An interesting art-based Face Off challenge is almost ruined when the judges don’t seem to grasp surrealism. It doesn’t matter because Elvira showed up. Elvira!

For the foundation challenge, everyone has to create a “young, hip” take on Elvira’s iconic look. It was a pretty cool challenge, and we saw pretty creative angles. Roy won with a bat-themed take, though Tate’s sexy evil nurse was pretty spot on.

Let’s all take a moment to bask in the awesomeness of Elvira. Halloween would just not be the same without her (you might even make an argument that the “sexy costume” trend is in part due to her influence, and you certainly won’t catch me complaining about a prevalence of sexy Halloween costumes). I seriously don’t understand how Cassandra Peterson just stays smoking hot year after year. She might actually be undead, which is cool. Can we greenlight a movie where she plays a seductress who embraces undeath to preserve her beauty forever?

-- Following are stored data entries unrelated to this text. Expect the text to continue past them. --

-- ==== Sys2Proof/Machine/Bit.lean ====
section
/-! DEFINITION. Bit manipulation (R310-R314) and bit fields (R320-R328). -/

namespace Sys2Proof.Machine

/-! ## Bits -/

/-- Bit `n` as a long word. -/
def bitMask (n : Nat) : Long := 1#32 <<< n

/-- Z of R310: the tested bit was 0; the other flags stay. -/
def bitFlags (f : Ccr) (v mask : Long) : Ccr := { f with z := isZero (v &&& mask) }

/-- BCHG, BCLR, BSET (R310): bit `num` modulo 32 of a data register, modulo 8 of a byte in memory; `f` gets operand and
mask. -/
def bitModify (f : Long → Long → Long) (num : Long) (own : Nat) (ea : Ea) (s : State) : Res :=
  match ea with
  | .dn n =>
    let mask := bitMask (num.toNat % 32)
    .next (advance (1 + own) ((s.setD n (f (s.d n) mask)).setCcr (bitFlags s.ccr (s.d n) mask)))
  | _ =>
    let mask := bitMask (num.toNat % 8)
    modifyEa s .b own ea fun v => (f v mask, bitFlags s.ccr v mask)

/-- BTST (R310, R311). -/
def bitTest (num : Long) (own : Nat) (ea : Ea) (s : State) : Res :=
  match ea with
  | .dn n => .next (advance (1 + own) (s.setCcr (bitFlags s.ccr (s.d n) (bitMask (num.toNat % 32)))))
  | _ => testEa s .b own ea fun v => bitFlags s.ccr v (bitMask (num.toNat % 8))

/-- The operand with the masked bit complemented. -/
def bitChange (v mask : Long) : Long := v ^^^ mask

/-- The operand with the masked bit cleared. -/
def bitClear (v mask : Long) : Long := v &&& ~~~mask

/-- The operand with the masked bit set. -/
def bitSet (v mask : Long) : Long := v ||| mask

/-- BTST #n (R311). -/
def execBtst (n : Byte) (ea : Ea) (s : State) : Res := bitTest (n.setWidth 32) 1 ea s

/-- BCHG #n (R312). -/
def execBchg (n : Byte) (ea : Ea) (s : State) : Res := bitModify bitChange (n.setWidth 32) 1 ea s

/-- BCLR #n (R313). -/
def execBclr (n : Byte) (ea : Ea) (s : State) : Res := bitModify bitClear (n.setWidth 32) 1 ea s

/-- BSET #n (R314). -/
def execBset (n : Byte) (ea : Ea) (s : State) : Res := bitModify bitSet (n.setWidth 32) 1 ea s

/-- BTST Dn (R311). -/
def execBtstDn (d : Reg) (ea : Ea) (s : State) : Res := bitTest (s.d d) 0 ea s

/-- BCHG Dn (R312). -/
def execBchgDn (d : Reg) (ea : Ea) (s : State) : Res := bitModify bitChange (s.d d) 0 ea s

/-- BCLR Dn (R313). -/
def execBclrDn (d : Reg) (ea : Ea) (s : State) : Res := bitModify bitClear (s.d d) 0 ea s

/-- BSET Dn (R314). -/
def execBsetDn (d : Reg) (ea : Ea) (s : State) : Res := bitModify bitSet (s.d d) 0 ea s

/-! ## Bit fields -/

/-- The offset: the 5-bit value, or all of a data register (R320). -/
def bfOffset (s : State) (f : BfSpec) : Long := if f.offReg then s.d (f.off.extractLsb' 0 3) else f.off.setWidth 32

/-- The width, 1 to 32 (R320). -/
def bfWidth (s : State) (f : BfSpec) : Nat :=
  let w := if f.widReg then (s.d (f.wid.extractLsb' 0 3)).toNat % 32 else f.wid.toNat
  if w = 0 then 32 else w

/-- Where a bit field lies (R320): a rotation of a data register, or bytes of memory; `raw` are the bits that hold it
and `shift` the bits below it. -/
structure BfPlace where
  reg : Option Reg
  rot : Nat
  prog : Bool
  addr : Long
  bytes : Nat
  raw : BitVec 40
  shift : Nat
  deriving DecidableEq, Repr

/-- Reads `n` bytes upward below the bits of `acc` (log 25). -/
def readBytes (prog : Bool) : Nat → State → Long → BitVec 40 → Run (BitVec 40 × State)
  | 0, s, _, acc => .ok (acc, s)
  | n + 1, s, a, acc => do
    let (b, s) ← readFc s (spaceFc s prog) a 1
    readBytes prog n s (a + 1#32) ((acc <<< 8) ||| b.setWidth 40)

/-- Writes the low `n` bytes upward, the most significant first (log 25). -/
def writeBytes : Nat → State → Long → BitVec 40 → Run State
  | 0, s, _, _ => .ok s
  | n + 1, s, a, v => do
    let s ← memWrite s a 1 (((v >>> (8 * n)).setWidth 8).setWidth 32)
    writeBytes n s (a + 1#32) v

/-- Finds and reads the bits that hold a field of offset `off` and width `w` (R320). -/
def bfPlace (s : State) (off : Long) (w : Nat) (ea : Ea) : Run (BfPlace × State) :=
  match ea with
  | .dn n =>
    let o := off.toNat % 32
    .ok ({ reg := some n, rot := o, prog := false, addr := 0#32, bytes := 0,
           raw := ((s.d n).rotateLeft o).setWidth 40, shift := 32 - w }, s)
  | _ => do
    let (loc, s) ← evalEa s .l (extAt s 1) ea
    let bo := off.toNat % 8
    let n := (bo + w + 7) / 8
    let a := loc.addr + off.sshiftRight 3
    let (raw, s) ← readBytes loc.prog n s a 0#40
    .ok ({ reg := none, rot := 0, prog := loc.prog, addr := a, bytes := n, raw := raw, shift := 8 * n - bo - w }, s)

/-- The field's value (R320). -/
def BfPlace.value (p : BfPlace) (w : Nat) : Long := lowBits w ((p.raw >>> p.shift).setWidth 32)

/-- The bits with the field replaced. -/
def BfPlace.replace (p : BfPlace) (w : Nat) (v : Long) : BitVec 40 :=
  (p.raw &&& ~~~((lowBits w (BitVec.allOnes 32)).setWidth 40 <<< p.shift)) ||| ((lowBits w v).setWidth 40 <<< p.shift)

/-- Writes a field (R320). -/
def bfWrite (s : State) (p : BfPlace) (w : Nat) (v : Long) : Run State :=
  match p.reg with
  | some n => .ok (s.setD n (((p.replace w v).setWidth 32).rotateRight p.rot))
  | none => writeBytes p.bytes s p.addr (p.replace w v)

/-- N is the first bit, Z the field being zero; V and C cleared (R320). -/
def bfFlags (f : Ccr) (w : Nat) (v : Long) : Ccr :=
  { x := f.x, n := v.getLsbD (w - 1), z := isZero v, v := false, c := false }

/-- A bit field instruction that reads: `k` gets offset, width, field and state (R320). -/
def bfRead (f : BfSpec) (ea : Ea) (s : State) (k : Long → Nat → Long → State → State) : Res :=
  toRes do
    let w := bfWidth s f
    let (p, s1) ← bfPlace s (bfOffset s f) w ea
    let v := p.value w
    .ok (advance (2 + eaLen .l ea) ((k (bfOffset s f) w v s1).setCcr (bfFlags s.ccr w v)))

/-- A bit field instruction that replaces the field: `g` gets width and old field (R320). -/
def bfModify (f : BfSpec) (ea : Ea) (s : State) (g : Nat → Long → Long) : Res :=
  toRes do
    let w := bfWidth s f
    let (p, s1) ← bfPlace s (bfOffset s f) w ea
    let s2 ← bfWrite s1 p w (g w (p.value w))
    .ok (advance (2 + eaLen .l ea) (s2.setCcr (bfFlags s.ccr w (p.value w))))

/-- A field as a signed value (R323). -/
def bfSigned (w : Nat) (v : Long) : Long := (v <<< (32 - w)).sshiftRight (32 - w)

/-- Number of zeros before the first one among the low `w` bits, `w` if there is none (R327). -/
def firstOne (v : Long) : Nat → Nat
  | 0 => 0
  | w + 1 => if v.getLsbD w then 0 else 1 + firstOne v w

/-- BFTST (R321). -/
def execBftst (f : BfSpec) (ea : Ea) (s : State) : Res := bfRead f ea s fun _ _ _ t => t

/-- BFEXTU (R322). -/
def execBfextu (d : Reg) (f : BfSpec) (ea : Ea) (s : State) : Res := bfRead f ea s fun _ _ v t => t.setD d v

/-- BFEXTS (R323). -/
def execBfexts (d : Reg) (f : BfSpec) (ea : Ea) (s : State) : Res := bfRead f ea s fun _ w v t => t.setD d (bfSigned w v)

/-- BFFFO (R327): the offset is not reduced. -/
def execBfffo (d : Reg) (f : BfSpec) (ea : Ea) (s : State) : Res :=
  bfRead f ea s fun off w v t => t.setD d (off + BitVec.ofNat 32 (firstOne v w))

/-- BFCHG (R324). -/
def execBfchg (f : BfSpec) (ea : Ea) (s : State) : Res := bfModify f ea s fun _ v => ~~~v

/-- BFCLR (R325). -/
def execBfclr (f : BfSpec) (ea : Ea) (s : State) : Res := bfModify f ea s fun _ _ => 0#32

/-- BFSET (R326). -/
def execBfset (f : BfSpec) (ea : Ea) (s : State) : Res := bfModify f ea s fun _ _ => BitVec.allOnes 32

/-- BFINS (R328): N and Z from the inserted value. -/
def execBfins (d : Reg) (f : BfSpec) (ea : Ea) (s : State) : Res :=
  toRes do
    let w := bfWidth s f
    let (p, s1) ← bfPlace s (bfOffset s f) w ea
    let s2 ← bfWrite s1 p w (s.d d)
    .ok (advance (2 + eaLen .l ea) (s2.setCcr (bfFlags s.ccr w (lowBits w (s.d d)))))

end Sys2Proof.Machine
end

Sadly, Elvira didn’t stick around for the spotlight challenge. It was an interesting idea, to take a movement from the visual arts and build a make-up around it. The choices were surrealism, expressionism, cubism and constructivism. I’m not going to make fun of Alana for not understanding constructivism for two reasons: I didn’t know anything about it either, and her initial guess about it involving architecture was actually pretty accurate. I don’t know why she ended up so conflicted, other than the usual case of self-doubt (see also: Miranda).

It got bad enough that Alana invoked the sacred prayer of make-up artists: “Westmore, where are you?” Soon he appeared wreathed in a perfectly contrasting color palette, raining foam and clay onto his subjects. With a kiss upon their brows he imparted his holy knowledge. Ok fine he just walked around giving useful advice.

Tate made this enormous castle face sculpt thing, and promptly dropped it on his own hand. There was blood everywhere and it wasn’t Alana’s! Tate needed a trip to urgent care for stitches. This turned out to be an opportunity for everyone to just be awesome and show why Face Off is so great.
Roy and Laura just immediately went to work opening Tate’s mold, then everyone else helped clean it out. They even started running his foam so he could just jump right in when he got back. If you think of Face Off as a sort of extended televised job interview, everyone (and especially Laura and Roy) just scored major points. Those are the exact kinds of team players you want on your film crew.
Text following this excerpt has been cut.